DOI: 10.3122/jabfm.2024.240011R1

Keywords: Burnout, Caregivers,  Emotional Exhaustion, Linear Models, Longitudinal Studies, Primary Health Care, Qualitative Research, Surveys and Questionnaires, Workforce

Dates: Submitted: 01-11-2024; Revised: 03-18-2024; Accepted: 03-25-2024

FINAL PUBLICATION: |HTML| |PDF|


BACKGROUND: Health care workers with responsibilities caring for dependent adults or children outside of work may be particularly vulnerable to burnout. We examined the relationship between gender, caregiving, and burnout among primary care clinicians and staff in the context of the COVID-19 pandemic.

METHODS: Longitudinal cohort study using survey data collected in February 2020 and May 2021 from primary care clinicians and staff in a university-based health system. The association between gender, caregiving hours, and perceived workplace support for caregiving responsibilities on the outcome of emotional exhaustion was tested using linear models with fixed effects.

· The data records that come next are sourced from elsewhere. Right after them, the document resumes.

-- ==== Sys2Proof/Word.lean ====
section
/-! DEFINITION. The words of the block: the 256-bit register value, the 32-bit bus word, the byte, and the indexes that
select a W register, a point register, a word of a W register and a word of the DER buffer. -/

namespace Sys2Proof

/-- The value of one W register: an unsigned 256-bit integer (R7, R22). -/
abbrev Word := BitVec 256

/-- One host bus word, and one command word (R48, R71). -/
abbrev Bus := BitVec 32

/-- One byte of the entropy port or of the DER buffer (R52, R66). -/
abbrev Byte := BitVec 8

/-- Selects W0 to W15 (R22, R72). -/
abbrev WIdx := Fin 16

/-- Selects P0 to P7 (R24, R72). -/
abbrev PIdx := Fin 8

/-- Selects word 0 to 7 of one W register, least significant first (R50). -/
abbrev Lane := Fin 8

/-- Selects word 0 to 17 of the DER buffer (R52). -/
abbrev DerLane := Fin 18

/-- The modulus that a field command's `msel` bit selects: 0 is p, 1 is n (R73). -/
inductive Modulus where
  | p
  | n
  deriving DecidableEq, Repr

end Sys2Proof
end

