-- ==== Sys2Proof/Decode.lean ====
section
/-! DEFINITION. Decoding a command word by the mask and match rows of R76, in the order and manner of R81, and the encoder
that assembles a command's word from its fields (R71, R75). -/

namespace Sys2Proof

/-- The fields of a command word (R71). -/
structure Fields where
  opc : BitVec 8
  rd : BitVec 4
  ra : BitVec 4
  rb : BitVec 4
  rc : BitVec 4
  msel : BitVec 1
  gsel : BitVec 1
  deriving DecidableEq, Repr

/-- Takes a command word apart (R71, R81). -/
def fieldsOf (c : Bus) : Fields where
  opc := c.extractLsb' 0 8
  rd := c.extractLsb' 8 4
  ra := c.extractLsb' 12 4
  rb := c.extractLsb' 16 4
  rc := c.extractLsb' 20 4
  msel := c.extractLsb' 24 1
  gsel := c.extractLsb' 25 1

/-- Assembles a command word: `cmd = {000000, gsel, msel, rc, rb, ra, rd, opc}` (R71). -/
def pack (f : Fields) : Bus :=
  0#6 ++ f.gsel ++ f.msel ++ f.rc ++ f.rb ++ f.ra ++ f.rd ++ f.opc

/-- A 4-bit field as a W index: it selects W0 to W15 directly (R72). -/
def wIdxOf (f : BitVec 4) : WIdx := f.toFin

/-- A 4-bit field as a point index: bits [2:0] select P0 to P7 (R72; the row's mask has refused bit 3). -/
def pIdxOf (f : BitVec 4) : PIdx := (f.extractLsb' 0 3).toFin

/-- The modulus of a `msel` bit (R73). -/
def modulusOf (b : BitVec 1) : Modulus := if b = 0#1 then .p else .n

/-- A W index as a 4-bit field (R72). -/
def wField (i : WIdx) : BitVec 4 := BitVec.ofFin i

/-- A point index as a 4-bit field, bit 3 clear (R72). -/
def pField (j : PIdx) : BitVec 4 := 0#1 ++ (BitVec.ofFin j : BitVec 3)

/-- The `msel` bit of a modulus (R73). -/
def mselOf : Modulus → BitVec 1
  | .p => 0#1
  | .n => 1#1

/-- One row of the opcode map as R76 gives it: a word spells the row when its bits under `mask` are `bits`. `build` makes
the row's command from the fields, and answers none where the row has a further condition that fails. -/
structure Row where
  mask : Bus
  bits : Bus
  build : Fields → Option Instr

/-- The row's mask and match hold of the word (R76). -/
def Row.spells (r : Row) (c : Bus) : Bool := c &&& r.mask == r.bits

def rowNop : Row := ⟨0xFFFFFFFF#32, 0x00000000#32, fun _ => some .nop⟩

def rowFadd : Row :=
  ⟨0xFEF000FF#32, 0x00000001#32, fun f => some (.fadd (modulusOf f.msel) (wIdxOf f.rd) (wIdxOf f.ra) (wIdxOf f.rb))⟩

def rowFsub : Row :=
  ⟨0xFEF000FF#32, 0x00000002#32, fun f => some (.fsub (modulusOf f.msel) (wIdxOf f.rd) (wIdxOf f.ra) (wIdxOf f.rb))⟩

def rowFmul : Row :=
  ⟨0xFEF000FF#32, 0x00000003#32, fun f => some (.fmul (modulusOf f.msel) (wIdxOf f.rd) (wIdxOf f.ra) (wIdxOf f.rb))⟩

def rowFinv : Row :=
  ⟨0xFEFF00FF#32, 0x00000004#32, fun f => some (.finv (modulusOf f.msel) (wIdxOf f.rd) (wIdxOf f.ra))⟩

def rowPdbl : Row :=
  ⟨0xFFFF88FF#32, 0x00000010#32, fun f => some (.pdbl (pIdxOf f.rd) (pIdxOf f.ra))⟩

def rowPadd : Row :=
  ⟨0xFFF888FF#32, 0x00000011#32, fun f => some (.padd (pIdxOf f.rd) (pIdxOf f.ra) (pIdxOf f.rb))⟩

def rowPmul : Row :=
  ⟨0xFFF808FF#32, 0x00000012#32, fun f => some (.pmul (pIdxOf f.rd) (wIdxOf f.ra) (pIdxOf f.rb))⟩

def rowPmulG : Row :=
  ⟨0xFFFF08FF#32, 0x02000012#32, fun f => some (.pmulG (pIdxOf f.rd) (wIdxOf f.ra))⟩

def rowPchk : Row :=
  ⟨0xFFFF80FF#32, 0x00000013#32, fun f => some (.pchk (wIdxOf f.rd) (pIdxOf f.ra))⟩

/-- SIGN's row also needs rd to differ from rc (R76, R77 (e)). -/
def rowSign : Row :=
  ⟨0xFF0000FF#32, 0x00000020#32, fun f =>
    if f.rd = f.rc then none else some (.sign (wIdxOf f.rd) (wIdxOf f.rc) (wIdxOf f.ra) (wIdxOf f.rb))⟩

def rowDer : Row :=
  ⟨0xFFF00FFF#32, 0x00000021#32, fun f => some (.der (wIdxOf f.ra) (wIdxOf f.rb))⟩

/-- The rows of R76, in its order. -/
def rows : List Row :=
  [rowNop, rowFadd, rowFsub, rowFmul, rowFinv, rowPdbl, rowPadd, rowPmul, rowPmulG, rowPchk, rowSign, rowDer]

/-- What a word decodes to: a command, or ILLEGAL (R77, R81). -/
inductive Decoded where
  | row (i : Instr)
  | illegal
  deriving DecidableEq, Repr

/-- The command a row reads from a word, none when the word does not spell the row. -/
def Row.read (r : Row) (c : Bus) : Option Instr :=
  if r.spells c then r.build (fieldsOf c) else none

/-- The decoder of R81: the first row that the word spells; total, and ILLEGAL when there is none. -/
def decode (c : Bus) : Decoded :=
  match rows.findSome? (fun r => r.read c) with
  | some i => .row i
  | none => .illegal

/-- The row of a command (R75, R76). -/
def rowOf : Instr → Row
  | .nop => rowNop
  | .fadd .. => rowFadd
  | .fsub .. => rowFsub
  | .fmul .. => rowFmul
  | .finv .. => rowFinv
  | .pdbl .. => rowPdbl
  | .padd .. => rowPadd
  | .pmul .. => rowPmul
  | .pmulG .. => rowPmulG
  | .pchk .. => rowPchk
  | .sign .. => rowSign
  | .der .. => rowDer

/-- The fields of a command, by the columns of R75; a field the command does not use is 0. -/
def fieldsFor : Instr → Fields
  | .nop => ⟨0x00#8, 0, 0, 0, 0, 0, 0⟩
  | .fadd m rd ra rb => ⟨0x01#8, wField rd, wField ra, wField rb, 0, mselOf m, 0⟩
  | .fsub m rd ra rb => ⟨0x02#8, wField rd, wField ra, wField rb, 0, mselOf m, 0⟩
  | .fmul m rd ra rb => ⟨0x03#8, wField rd, wField ra, wField rb, 0, mselOf m, 0⟩
  | .finv m rd ra => ⟨0x04#8, wField rd, wField ra, 0, 0, mselOf m, 0⟩
  | .pdbl rd ra => ⟨0x10#8, pField rd, pField ra, 0, 0, 0, 0⟩
  | .padd rd ra rb => ⟨0x11#8, pField rd, pField ra, pField rb, 0, 0, 0⟩
  | .pmul rd ra rb => ⟨0x12#8, pField rd, wField ra, pField rb, 0, 0, 0⟩
  | .pmulG rd ra => ⟨0x12#8, pField rd, wField ra, 0, 0, 0, 1⟩
  | .pchk rd ra => ⟨0x13#8, wField rd, pField ra, 0, 0, 0, 0⟩
  | .sign wr ws we wd => ⟨0x20#8, wField wr, wField we, wField wd, wField ws, 0, 0⟩
  | .der wr ws => ⟨0x21#8, 0, wField wr, wField ws, 0, 0, 0⟩

/-- The word of a command (R71, R75). -/
def encode (i : Instr) : Bus := pack (fieldsFor i)

/-- The low `nbits` bits of `w` as one command word; none when they do not fit in the 32 bits of the one format (R79). -/
def tableWord (nbits w : Nat) : Option Bus :=
  if w % 2 ^ nbits < 2 ^ 32 then some (BitVec.ofNat 32 (w % 2 ^ nbits)) else none

/-- The decoder on a word given as the opcode table numbers its bits (bit 0 least significant, as in R71). -/
def decodeTableWord (nbits w : Nat) : Option Instr :=
  match tableWord nbits w with
  | none => none
  | some c =>
    match decode c with
    | .row i => some i
    | .illegal => none

end Sys2Proof
end

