-- ==== Sys2Proof/Machine/State.lean ====
section
/-! DEFINITION. The state of the block as plain data (10_state.md), what makes a step stop, and the state after reset.
The last fields are the model's own: what the outside world is about to do, and what the bus last answered. -/

namespace Sys2Proof.Machine

/-- The engine's state (R35). STATUS.BUSY is 1 exactly when it is not `idle`. -/
inductive EngState where
  | idle
  | run
  | waitEntropy
  deriving DecidableEq, Repr

/-- The outcome of the last completed command (R143). The codes 0x07 to 0xFF are never produced and have no constructor. -/
inductive ErrCode where
  | none
  | illegalCmd
  | inputError
  | keyFormat
  | arithDomain
  | precondition
  | retryLimit
  deriving DecidableEq, Repr

/-- SIGN's operand values (R35, R125): the digest e and the key d. -/
structure Snap where
  e : Word
  d : Word
  deriving DecidableEq, Repr

/-- One step of one agent (R13, R17, R165): what the outside world does, or the engine's turn. -/
inductive Event where
  /-- The host makes one bus access (20_memory.md). -/
  | host (a : Access)
  /-- The engine takes its next step, if it has one (R90, R96). -/
  | engine
  /-- The entropy agent delivers the 32 bytes b[0..31] (R66). -/
  | entropy (b : Vector Byte 32)
  /-- The platform asserts `RST` (R166). -/
  | assertRst
  /-- The platform releases `RST` (R166). -/
  | releaseRst
  deriving DecidableEq, Repr

/-- The machine. The comment of a field names the rule that gives it. -/
structure State where
  /-- W0 to W15 (R22). -/
  w : Vector Word 16
  /-- VALID[15:0], the written bits, read at W_VALID (R23, R31). -/
  valid : BitVec 16
  /-- PINF[7:0], the infinity bits (R24, R26). -/
  pinf : BitVec 8
  /-- CTRL.IE (R27). -/
  ie : Bool
  /-- STATUS.DONE (R28). -/
  done : Bool
  /-- STATUS.OVR (R28). -/
  ovr : Bool
  /-- STATUS.ERRCODE (R28, R143). STATUS.ERR is computed from it. -/
  errCode : ErrCode
  /-- `CUR`, the latched command word, read back at CMD (R29, R35). -/
  cur : Bus
  /-- MSG_LEN (R30). -/
  msgLen : Bus
  /-- DER_LEN bits [6:0] (R32). -/
  derLen : BitVec 7
  /-- The DER buffer, DERBUF[0..71] (R32). -/
  derBuf : Vector Byte 72
  /-- SIGN_DRAWS (R34). -/
  signDraws : Bus
  /-- `ENG_STATE` (R35). -/
  eng : EngState
  /-- `ATTEMPTS`, the draws the running SIGN has made (R35). -/
  attempts : Nat
  /-- `SNAP`, the running SIGN's operand values (R35). -/
  snap : Snap
  /-- `ENT_REQ` (R36). -/
  entReq : Bool
  /-- The draw k that was delivered and that the engine has not evaluated yet (R66 step 3, R126 step 2; log entry 8). -/
  draw : Option Word
  /-- The `RST` input is asserted (R166, R185; log entry 11). -/
  rst : Bool
  /-- The open parameters (R6). -/
  cfg : Config
  /-- The model's own: the agents' steps still to come, first to last (log entry 1). -/
  agenda : List Event
  /-- The model's own: the bus response to the last host access (log entry 4). -/
  resp : Response
  /-- The model's own: how many free values the platform has supplied (log entry 5). -/
  freeCount : Nat
  deriving DecidableEq, Repr

/-- Why a step stops with a fault. -/
inductive Fault where
  /-- Raised by SIGN's attempt when `PScalar(k, G)` of an accepted nonce k is the point at infinity, which has no x
  coordinate. R129 derives that this cannot happen. Safe: the spec gives no effect there, and the model stops (log entry 9). -/
  | nonceAtInfinity
  deriving DecidableEq, Repr

/-- Why a step is refused. -/
inductive Refusal where
  /-- Raised by an arm of `exec` whose command has no meaning in the model. No arm does. Safe. -/
  | notModelled (mnemonic : String)
  deriving DecidableEq, Repr

/-- What one step ends in. -/
abbrev Out := Host.Outcome State Fault Refusal

/-- The state after a hardware or soft reset: every element at the value of R39. `SNAP` is unspecified there and never
read before it is written; the model takes 0, as 93_implementation_defined.md I6 allows (log entry 10). -/
def State.reset : State where
  w := Vector.replicate 16 0#256
  valid := 0#16
  pinf := 0#8
  ie := false
  done := false
  ovr := false
  errCode := .none
  cur := 0#32
  msgLen := 0#32
  derLen := 0#7
  derBuf := Vector.replicate 72 0#8
  signDraws := 0#32
  eng := .idle
  attempts := 0
  snap := ⟨0#256, 0#256⟩
  entReq := false
  draw := none
  rst := false
  cfg := Config.default
  agenda := []
  resp := .quiet
  freeCount := 0

end Sys2Proof.Machine
end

RESULTS: Respondents included 336 clinicians and staff, with 77% identifying as female. Female clinicians reported greater emotional exhaustion than male clinicians in 2021. Female gender, more caregiving hours, and lower workplace support were associated with higher clinician burnout. In longitudinal analysis for clinicians, hours of caregiving but not work supportiveness was associated with an increase in emotional exhaustion from 2020-2021. For staff, supportiveness of the workplace for caregiving responsibilities, but not gender or caregiving hours, was associated with lower exhaustion in 2021 and was protective against increased exhaustion from 2020-2021.

CONCLUSIONS: Beyond the acute stressors of the COVID-19 pandemic, ensuring the sustainability of a healthcare workforce that shoulders caregiving responsibility requires policies and operational models that adequately support workers with high caregiving responsibilities and work supports that encourage workers to take full advantage of the accommodations for which they are eligible.